● **WORK ITEM**
Look for "pass" in each line of the entries, and return the matching lines.

● **EXTRACTED INFORMATION**

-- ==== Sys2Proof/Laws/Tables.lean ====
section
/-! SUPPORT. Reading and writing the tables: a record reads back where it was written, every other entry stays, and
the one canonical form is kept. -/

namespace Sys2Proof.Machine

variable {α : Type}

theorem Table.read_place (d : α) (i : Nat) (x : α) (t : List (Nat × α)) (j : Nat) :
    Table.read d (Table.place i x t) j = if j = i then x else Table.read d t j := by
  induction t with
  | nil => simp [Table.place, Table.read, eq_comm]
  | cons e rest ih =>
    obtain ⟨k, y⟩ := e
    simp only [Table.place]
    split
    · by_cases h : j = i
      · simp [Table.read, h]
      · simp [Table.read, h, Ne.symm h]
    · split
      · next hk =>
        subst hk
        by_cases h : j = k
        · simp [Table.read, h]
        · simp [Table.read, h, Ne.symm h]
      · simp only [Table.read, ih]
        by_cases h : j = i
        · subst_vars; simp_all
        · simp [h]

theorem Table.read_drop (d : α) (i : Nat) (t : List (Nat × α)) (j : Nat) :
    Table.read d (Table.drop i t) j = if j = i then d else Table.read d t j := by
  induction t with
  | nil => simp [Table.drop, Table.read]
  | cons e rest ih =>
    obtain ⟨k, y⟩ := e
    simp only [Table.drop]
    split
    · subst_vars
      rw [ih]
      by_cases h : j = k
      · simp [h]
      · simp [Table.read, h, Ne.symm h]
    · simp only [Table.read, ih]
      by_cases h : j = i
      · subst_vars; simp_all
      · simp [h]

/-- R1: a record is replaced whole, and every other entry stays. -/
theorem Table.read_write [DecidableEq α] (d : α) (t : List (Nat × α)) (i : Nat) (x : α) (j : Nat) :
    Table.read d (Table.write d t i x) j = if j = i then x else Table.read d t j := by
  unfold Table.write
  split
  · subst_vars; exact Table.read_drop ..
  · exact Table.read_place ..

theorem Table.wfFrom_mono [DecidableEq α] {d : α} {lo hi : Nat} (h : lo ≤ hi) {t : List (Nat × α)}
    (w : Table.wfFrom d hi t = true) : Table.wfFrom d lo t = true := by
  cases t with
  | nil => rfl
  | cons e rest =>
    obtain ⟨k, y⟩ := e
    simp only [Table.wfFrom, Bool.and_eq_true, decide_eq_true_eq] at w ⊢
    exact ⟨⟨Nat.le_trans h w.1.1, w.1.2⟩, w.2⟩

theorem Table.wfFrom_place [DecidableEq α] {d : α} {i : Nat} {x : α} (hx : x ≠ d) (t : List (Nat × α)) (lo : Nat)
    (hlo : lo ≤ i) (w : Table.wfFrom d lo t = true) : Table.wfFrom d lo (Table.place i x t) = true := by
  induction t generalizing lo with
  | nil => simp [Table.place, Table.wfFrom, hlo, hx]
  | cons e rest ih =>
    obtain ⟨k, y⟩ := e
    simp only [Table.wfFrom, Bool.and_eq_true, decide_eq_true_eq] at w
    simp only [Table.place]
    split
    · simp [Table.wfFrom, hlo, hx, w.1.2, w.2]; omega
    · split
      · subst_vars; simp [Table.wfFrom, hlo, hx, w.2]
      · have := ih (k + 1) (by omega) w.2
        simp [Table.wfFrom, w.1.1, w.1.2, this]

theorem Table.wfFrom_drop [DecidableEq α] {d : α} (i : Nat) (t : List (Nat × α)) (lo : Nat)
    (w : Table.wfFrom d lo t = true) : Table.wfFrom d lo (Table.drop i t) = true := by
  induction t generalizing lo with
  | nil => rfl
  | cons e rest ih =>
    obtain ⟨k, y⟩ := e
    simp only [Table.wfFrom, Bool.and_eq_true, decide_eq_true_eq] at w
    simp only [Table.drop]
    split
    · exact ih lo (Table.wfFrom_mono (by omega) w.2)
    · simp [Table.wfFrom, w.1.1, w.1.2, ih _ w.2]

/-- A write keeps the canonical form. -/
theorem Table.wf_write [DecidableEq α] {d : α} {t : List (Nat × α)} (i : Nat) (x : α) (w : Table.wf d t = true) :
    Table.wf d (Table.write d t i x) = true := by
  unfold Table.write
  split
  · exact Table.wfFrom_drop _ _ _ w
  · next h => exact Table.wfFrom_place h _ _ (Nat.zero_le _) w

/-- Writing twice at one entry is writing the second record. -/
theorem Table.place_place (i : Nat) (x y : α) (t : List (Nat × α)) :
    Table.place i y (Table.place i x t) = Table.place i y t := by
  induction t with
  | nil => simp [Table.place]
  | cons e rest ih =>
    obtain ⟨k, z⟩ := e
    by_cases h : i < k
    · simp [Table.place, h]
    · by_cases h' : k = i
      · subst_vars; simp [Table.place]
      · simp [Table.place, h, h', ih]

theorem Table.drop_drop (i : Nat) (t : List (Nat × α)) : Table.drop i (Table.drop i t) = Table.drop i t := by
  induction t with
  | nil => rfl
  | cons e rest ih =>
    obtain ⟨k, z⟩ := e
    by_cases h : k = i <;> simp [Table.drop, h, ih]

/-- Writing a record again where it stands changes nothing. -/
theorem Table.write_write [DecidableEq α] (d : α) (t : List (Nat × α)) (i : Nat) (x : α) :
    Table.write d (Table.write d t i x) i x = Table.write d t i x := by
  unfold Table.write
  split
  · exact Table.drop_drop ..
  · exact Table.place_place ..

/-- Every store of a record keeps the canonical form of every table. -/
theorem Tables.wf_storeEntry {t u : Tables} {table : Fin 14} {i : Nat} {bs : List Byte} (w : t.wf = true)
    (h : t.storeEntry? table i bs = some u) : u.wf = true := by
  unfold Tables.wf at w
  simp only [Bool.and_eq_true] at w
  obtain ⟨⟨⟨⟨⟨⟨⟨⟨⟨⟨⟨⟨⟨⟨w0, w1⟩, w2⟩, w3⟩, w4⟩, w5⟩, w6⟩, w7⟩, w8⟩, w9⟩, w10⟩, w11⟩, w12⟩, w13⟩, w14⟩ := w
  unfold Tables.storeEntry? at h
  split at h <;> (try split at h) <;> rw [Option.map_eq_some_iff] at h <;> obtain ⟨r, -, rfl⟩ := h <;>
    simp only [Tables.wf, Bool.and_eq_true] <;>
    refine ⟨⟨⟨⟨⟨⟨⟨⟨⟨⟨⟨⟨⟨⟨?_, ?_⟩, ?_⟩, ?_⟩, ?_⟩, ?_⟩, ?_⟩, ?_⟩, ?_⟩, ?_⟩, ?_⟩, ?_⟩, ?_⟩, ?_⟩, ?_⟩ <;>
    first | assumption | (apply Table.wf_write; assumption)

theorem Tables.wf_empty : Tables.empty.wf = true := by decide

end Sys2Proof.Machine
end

* * *

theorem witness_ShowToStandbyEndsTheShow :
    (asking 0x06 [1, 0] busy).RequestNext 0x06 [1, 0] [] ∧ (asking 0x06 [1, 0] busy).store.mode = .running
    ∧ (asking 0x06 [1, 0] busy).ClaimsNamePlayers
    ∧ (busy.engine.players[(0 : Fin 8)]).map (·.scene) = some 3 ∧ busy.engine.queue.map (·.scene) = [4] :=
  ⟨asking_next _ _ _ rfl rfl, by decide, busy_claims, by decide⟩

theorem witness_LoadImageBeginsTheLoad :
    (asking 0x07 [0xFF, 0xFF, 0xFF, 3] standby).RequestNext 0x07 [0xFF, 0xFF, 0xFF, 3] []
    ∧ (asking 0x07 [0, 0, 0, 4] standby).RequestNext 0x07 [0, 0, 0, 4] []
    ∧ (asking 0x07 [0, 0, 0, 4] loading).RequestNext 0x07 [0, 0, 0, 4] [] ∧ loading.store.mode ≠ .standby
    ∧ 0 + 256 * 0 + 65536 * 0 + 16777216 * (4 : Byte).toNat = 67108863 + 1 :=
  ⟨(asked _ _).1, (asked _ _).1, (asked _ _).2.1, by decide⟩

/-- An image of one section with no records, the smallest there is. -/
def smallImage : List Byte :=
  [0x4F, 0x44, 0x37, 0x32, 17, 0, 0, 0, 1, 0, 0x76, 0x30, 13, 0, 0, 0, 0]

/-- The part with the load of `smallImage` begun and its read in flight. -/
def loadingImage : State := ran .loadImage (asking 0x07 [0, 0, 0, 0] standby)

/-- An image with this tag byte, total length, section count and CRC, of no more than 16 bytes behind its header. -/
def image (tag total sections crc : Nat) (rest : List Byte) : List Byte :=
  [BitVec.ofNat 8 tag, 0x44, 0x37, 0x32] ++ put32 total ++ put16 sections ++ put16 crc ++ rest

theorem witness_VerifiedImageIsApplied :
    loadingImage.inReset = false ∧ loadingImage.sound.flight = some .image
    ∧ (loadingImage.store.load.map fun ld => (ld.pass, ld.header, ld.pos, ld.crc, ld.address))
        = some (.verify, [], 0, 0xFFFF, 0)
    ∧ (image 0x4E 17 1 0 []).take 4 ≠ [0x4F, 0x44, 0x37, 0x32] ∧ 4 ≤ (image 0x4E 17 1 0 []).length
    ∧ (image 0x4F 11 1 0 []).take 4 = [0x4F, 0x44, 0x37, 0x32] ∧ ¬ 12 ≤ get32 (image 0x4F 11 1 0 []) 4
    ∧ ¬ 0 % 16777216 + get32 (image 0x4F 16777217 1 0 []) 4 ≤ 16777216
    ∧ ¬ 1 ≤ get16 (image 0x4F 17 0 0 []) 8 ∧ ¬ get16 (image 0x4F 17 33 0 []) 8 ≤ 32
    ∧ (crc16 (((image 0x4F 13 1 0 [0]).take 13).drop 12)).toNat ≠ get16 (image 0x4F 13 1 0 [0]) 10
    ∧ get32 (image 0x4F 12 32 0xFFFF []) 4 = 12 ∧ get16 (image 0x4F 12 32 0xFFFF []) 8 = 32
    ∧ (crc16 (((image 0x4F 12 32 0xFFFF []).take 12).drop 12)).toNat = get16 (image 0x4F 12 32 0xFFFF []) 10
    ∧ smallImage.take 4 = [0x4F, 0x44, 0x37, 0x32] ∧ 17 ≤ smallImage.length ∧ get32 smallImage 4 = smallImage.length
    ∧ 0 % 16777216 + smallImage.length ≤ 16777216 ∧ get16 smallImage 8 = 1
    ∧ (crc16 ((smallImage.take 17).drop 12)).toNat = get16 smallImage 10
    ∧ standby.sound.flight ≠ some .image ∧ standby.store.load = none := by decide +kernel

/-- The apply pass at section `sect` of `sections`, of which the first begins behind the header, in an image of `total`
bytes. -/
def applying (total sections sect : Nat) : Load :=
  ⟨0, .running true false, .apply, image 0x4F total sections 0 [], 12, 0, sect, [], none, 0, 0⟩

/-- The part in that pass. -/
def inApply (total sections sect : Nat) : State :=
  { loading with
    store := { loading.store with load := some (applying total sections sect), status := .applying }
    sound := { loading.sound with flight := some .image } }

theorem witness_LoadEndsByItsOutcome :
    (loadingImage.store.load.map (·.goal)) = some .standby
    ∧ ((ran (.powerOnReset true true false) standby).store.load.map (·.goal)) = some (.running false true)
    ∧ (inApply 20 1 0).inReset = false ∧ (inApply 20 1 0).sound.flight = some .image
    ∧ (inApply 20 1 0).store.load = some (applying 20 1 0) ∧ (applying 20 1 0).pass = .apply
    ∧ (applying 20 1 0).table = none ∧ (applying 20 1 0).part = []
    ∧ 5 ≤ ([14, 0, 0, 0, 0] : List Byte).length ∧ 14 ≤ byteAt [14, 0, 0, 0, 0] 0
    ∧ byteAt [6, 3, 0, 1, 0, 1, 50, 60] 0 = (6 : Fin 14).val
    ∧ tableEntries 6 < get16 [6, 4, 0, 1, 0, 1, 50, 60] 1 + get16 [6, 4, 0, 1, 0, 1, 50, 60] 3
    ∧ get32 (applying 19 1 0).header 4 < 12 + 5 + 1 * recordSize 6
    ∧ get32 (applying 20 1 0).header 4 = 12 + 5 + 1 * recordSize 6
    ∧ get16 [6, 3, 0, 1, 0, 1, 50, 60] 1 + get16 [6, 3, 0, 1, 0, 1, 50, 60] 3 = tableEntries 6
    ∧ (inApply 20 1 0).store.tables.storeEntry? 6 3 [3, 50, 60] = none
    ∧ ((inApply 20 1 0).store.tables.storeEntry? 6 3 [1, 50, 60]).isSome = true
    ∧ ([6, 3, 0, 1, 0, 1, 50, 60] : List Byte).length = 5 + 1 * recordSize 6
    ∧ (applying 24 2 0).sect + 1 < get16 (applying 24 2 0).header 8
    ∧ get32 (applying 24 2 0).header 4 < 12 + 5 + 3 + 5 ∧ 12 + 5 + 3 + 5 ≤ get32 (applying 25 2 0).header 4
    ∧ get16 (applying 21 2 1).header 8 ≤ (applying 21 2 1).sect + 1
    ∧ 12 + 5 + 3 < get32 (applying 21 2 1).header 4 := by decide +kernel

--

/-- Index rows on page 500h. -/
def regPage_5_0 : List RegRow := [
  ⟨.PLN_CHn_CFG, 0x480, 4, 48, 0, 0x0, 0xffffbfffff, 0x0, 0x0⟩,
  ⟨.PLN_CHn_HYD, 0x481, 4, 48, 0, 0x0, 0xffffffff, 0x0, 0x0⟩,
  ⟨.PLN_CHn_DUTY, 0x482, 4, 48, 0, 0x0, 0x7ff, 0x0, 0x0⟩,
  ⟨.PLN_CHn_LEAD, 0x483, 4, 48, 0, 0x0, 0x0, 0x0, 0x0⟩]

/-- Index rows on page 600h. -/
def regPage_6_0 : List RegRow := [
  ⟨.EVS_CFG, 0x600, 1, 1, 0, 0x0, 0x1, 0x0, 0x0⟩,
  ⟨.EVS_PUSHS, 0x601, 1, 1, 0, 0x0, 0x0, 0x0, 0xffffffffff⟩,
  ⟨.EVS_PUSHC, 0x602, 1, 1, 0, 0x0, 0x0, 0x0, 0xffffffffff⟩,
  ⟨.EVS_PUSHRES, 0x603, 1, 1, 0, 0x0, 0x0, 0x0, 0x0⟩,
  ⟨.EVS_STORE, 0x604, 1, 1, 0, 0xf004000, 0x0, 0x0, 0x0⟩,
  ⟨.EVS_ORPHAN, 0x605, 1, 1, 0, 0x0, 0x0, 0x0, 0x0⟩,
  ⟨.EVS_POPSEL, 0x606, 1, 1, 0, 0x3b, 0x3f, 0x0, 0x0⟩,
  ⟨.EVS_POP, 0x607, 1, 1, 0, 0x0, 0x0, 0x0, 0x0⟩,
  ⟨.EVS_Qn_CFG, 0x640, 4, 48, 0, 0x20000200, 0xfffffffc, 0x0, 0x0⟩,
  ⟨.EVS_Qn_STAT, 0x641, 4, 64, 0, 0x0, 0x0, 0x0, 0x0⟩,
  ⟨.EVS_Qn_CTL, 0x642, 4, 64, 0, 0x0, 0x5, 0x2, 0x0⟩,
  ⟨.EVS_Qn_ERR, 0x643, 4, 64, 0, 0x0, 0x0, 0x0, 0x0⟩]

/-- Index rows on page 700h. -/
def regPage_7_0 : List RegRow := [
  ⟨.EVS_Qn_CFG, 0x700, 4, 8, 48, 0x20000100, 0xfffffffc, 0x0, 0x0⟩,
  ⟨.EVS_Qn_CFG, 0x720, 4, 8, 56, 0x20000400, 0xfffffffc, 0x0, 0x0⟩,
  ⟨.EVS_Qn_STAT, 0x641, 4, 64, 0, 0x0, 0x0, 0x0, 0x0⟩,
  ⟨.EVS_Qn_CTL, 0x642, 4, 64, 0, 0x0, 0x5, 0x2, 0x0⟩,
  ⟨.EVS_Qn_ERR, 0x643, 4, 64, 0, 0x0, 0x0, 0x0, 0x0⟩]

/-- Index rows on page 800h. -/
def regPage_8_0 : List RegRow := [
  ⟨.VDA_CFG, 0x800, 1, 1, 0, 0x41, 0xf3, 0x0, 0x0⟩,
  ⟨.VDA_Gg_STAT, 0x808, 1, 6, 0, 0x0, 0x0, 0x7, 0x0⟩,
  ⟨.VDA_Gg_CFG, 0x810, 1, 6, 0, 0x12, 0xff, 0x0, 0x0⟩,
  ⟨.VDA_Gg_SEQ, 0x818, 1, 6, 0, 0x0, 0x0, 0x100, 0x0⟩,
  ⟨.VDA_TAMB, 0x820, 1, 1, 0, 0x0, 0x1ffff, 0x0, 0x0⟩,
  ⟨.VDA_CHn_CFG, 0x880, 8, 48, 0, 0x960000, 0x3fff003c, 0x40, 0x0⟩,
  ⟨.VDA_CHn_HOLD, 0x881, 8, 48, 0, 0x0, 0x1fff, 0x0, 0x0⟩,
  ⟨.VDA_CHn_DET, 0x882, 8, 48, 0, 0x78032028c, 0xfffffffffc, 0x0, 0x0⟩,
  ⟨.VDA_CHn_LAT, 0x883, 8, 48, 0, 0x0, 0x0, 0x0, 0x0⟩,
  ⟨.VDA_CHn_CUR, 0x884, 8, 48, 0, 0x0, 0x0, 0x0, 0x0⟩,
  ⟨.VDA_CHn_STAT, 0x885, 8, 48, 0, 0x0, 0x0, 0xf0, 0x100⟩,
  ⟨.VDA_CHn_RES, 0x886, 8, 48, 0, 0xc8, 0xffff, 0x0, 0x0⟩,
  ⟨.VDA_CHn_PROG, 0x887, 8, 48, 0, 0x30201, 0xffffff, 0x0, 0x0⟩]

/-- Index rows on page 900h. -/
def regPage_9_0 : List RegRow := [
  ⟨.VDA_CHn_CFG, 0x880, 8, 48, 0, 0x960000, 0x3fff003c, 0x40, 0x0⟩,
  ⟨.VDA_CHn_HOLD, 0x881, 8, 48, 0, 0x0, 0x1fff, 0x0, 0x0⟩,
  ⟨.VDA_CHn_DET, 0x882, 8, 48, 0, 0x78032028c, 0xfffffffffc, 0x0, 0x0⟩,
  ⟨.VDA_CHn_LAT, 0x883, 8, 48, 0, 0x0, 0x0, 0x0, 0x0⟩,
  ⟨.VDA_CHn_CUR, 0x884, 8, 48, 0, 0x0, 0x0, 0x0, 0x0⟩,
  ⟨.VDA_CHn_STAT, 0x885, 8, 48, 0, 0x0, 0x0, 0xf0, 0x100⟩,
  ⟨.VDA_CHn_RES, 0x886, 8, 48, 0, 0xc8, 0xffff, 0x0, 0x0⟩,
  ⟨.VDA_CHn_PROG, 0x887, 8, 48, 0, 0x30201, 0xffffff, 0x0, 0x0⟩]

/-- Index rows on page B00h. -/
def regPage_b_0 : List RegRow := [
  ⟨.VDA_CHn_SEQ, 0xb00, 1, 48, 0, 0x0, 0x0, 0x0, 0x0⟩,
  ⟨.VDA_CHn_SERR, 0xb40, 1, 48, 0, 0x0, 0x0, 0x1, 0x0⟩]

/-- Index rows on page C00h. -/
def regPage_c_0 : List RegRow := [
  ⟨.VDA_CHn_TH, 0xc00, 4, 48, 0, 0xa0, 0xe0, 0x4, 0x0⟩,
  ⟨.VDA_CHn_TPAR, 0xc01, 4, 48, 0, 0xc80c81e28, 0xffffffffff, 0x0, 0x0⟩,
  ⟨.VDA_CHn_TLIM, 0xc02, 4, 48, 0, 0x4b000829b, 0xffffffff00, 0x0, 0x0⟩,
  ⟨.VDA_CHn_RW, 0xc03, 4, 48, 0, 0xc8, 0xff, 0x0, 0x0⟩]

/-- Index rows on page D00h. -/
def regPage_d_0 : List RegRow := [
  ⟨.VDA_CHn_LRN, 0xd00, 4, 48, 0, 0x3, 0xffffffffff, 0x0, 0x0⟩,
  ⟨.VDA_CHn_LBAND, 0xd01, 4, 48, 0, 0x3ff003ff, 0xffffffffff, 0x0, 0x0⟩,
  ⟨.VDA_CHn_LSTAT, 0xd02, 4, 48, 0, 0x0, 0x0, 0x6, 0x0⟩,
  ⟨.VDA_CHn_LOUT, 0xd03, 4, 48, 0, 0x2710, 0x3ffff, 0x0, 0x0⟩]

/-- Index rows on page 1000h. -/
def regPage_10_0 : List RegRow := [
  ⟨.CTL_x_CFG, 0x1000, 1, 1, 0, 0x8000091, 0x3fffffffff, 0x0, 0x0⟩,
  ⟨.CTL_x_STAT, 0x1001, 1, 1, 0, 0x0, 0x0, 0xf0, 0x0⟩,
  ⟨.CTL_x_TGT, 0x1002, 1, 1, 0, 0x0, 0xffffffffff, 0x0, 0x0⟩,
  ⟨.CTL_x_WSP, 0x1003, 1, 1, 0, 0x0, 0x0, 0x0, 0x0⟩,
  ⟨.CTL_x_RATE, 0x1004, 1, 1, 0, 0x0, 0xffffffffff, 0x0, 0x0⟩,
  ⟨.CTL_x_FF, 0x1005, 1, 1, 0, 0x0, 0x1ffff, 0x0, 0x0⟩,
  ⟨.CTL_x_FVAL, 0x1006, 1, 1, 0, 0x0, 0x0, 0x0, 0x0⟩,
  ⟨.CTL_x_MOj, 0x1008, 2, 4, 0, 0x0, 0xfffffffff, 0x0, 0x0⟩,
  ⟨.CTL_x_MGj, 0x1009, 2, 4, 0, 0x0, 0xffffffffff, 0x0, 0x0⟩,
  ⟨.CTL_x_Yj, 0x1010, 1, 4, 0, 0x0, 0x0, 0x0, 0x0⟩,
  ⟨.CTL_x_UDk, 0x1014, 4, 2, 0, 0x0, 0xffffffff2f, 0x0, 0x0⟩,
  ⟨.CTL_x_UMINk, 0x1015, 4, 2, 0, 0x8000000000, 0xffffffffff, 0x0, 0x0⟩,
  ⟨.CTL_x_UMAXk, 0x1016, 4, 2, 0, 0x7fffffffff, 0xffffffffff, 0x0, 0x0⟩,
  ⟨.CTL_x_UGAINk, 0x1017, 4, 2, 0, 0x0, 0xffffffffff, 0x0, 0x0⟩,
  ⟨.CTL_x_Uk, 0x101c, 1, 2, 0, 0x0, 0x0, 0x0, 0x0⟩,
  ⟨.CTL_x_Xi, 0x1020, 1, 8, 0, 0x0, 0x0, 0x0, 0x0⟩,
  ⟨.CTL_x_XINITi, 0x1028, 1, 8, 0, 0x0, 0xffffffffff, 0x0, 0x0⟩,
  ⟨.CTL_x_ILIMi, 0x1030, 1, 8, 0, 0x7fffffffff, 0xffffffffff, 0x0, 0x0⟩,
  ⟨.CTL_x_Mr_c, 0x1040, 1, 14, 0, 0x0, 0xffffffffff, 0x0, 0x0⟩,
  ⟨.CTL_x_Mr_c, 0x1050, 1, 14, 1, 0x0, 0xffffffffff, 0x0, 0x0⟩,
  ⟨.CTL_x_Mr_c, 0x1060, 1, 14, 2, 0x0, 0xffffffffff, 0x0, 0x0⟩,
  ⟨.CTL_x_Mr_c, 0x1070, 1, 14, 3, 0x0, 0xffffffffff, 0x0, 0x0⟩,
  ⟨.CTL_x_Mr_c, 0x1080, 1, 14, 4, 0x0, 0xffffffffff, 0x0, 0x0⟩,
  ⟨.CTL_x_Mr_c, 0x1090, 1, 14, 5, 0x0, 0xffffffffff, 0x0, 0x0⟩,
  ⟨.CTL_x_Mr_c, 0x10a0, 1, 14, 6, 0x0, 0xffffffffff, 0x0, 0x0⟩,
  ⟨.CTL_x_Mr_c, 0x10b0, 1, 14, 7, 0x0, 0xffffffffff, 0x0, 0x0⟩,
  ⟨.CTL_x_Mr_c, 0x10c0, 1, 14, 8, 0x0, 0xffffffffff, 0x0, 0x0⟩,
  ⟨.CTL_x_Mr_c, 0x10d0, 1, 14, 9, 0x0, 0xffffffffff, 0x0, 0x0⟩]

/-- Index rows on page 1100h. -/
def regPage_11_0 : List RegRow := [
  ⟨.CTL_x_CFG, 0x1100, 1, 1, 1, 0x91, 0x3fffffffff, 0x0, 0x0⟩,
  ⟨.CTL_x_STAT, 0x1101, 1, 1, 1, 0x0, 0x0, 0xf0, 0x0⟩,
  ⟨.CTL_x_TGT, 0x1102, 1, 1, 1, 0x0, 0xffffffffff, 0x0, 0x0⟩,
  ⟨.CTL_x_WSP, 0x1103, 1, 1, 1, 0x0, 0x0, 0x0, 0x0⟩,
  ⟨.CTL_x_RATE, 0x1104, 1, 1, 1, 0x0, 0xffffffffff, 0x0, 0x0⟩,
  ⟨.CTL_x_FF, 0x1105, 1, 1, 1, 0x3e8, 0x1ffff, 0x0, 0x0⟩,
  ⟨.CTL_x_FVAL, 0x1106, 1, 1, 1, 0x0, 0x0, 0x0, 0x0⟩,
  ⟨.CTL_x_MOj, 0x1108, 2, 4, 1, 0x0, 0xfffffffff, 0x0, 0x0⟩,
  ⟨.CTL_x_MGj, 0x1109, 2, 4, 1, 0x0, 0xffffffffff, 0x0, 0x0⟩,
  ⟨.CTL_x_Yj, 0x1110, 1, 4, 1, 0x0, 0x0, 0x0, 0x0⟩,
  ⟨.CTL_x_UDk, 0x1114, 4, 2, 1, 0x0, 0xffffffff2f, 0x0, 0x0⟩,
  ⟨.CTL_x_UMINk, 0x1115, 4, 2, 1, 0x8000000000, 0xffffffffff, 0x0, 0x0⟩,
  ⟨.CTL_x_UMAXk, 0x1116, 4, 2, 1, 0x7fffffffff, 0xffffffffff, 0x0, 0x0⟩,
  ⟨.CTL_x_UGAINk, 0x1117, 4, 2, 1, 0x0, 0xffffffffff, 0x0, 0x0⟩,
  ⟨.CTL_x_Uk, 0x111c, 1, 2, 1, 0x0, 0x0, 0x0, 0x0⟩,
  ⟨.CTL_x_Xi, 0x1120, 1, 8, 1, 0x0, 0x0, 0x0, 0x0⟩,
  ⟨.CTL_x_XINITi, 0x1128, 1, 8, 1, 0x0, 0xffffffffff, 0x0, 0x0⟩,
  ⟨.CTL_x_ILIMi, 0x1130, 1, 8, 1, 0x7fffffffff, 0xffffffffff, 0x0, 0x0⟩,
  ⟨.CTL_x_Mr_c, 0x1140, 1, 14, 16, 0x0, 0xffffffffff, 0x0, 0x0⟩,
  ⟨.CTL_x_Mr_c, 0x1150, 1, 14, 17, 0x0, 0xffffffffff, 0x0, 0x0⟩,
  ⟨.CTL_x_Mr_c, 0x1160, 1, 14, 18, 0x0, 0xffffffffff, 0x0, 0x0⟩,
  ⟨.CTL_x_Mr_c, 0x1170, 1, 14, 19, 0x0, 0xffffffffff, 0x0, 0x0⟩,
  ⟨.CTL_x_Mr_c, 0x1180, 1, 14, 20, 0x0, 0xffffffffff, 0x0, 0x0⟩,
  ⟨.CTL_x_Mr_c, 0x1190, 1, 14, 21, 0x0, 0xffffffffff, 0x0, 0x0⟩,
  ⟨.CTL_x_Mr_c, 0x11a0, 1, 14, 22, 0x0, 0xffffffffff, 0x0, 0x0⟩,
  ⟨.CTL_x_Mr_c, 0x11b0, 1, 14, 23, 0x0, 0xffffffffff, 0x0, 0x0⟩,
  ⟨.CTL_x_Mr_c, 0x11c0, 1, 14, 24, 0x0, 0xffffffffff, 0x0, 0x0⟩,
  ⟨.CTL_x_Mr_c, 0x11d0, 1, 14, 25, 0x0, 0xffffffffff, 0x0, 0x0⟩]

● **ANSWER TO THE PROBLEM**
    ∧ (loadingImage.store.load.map fun ld => (ld.pass, ld.header, ld.pos, ld.crc, ld.address))
/-- The apply pass at section `sect` of `sections`, of which the first begins behind the header, in an image of `total`
/-- The part in that pass. -/
    ∧ (inApply 20 1 0).store.load = some (applying 20 1 0) ∧ (applying 20 1 0).pass = .apply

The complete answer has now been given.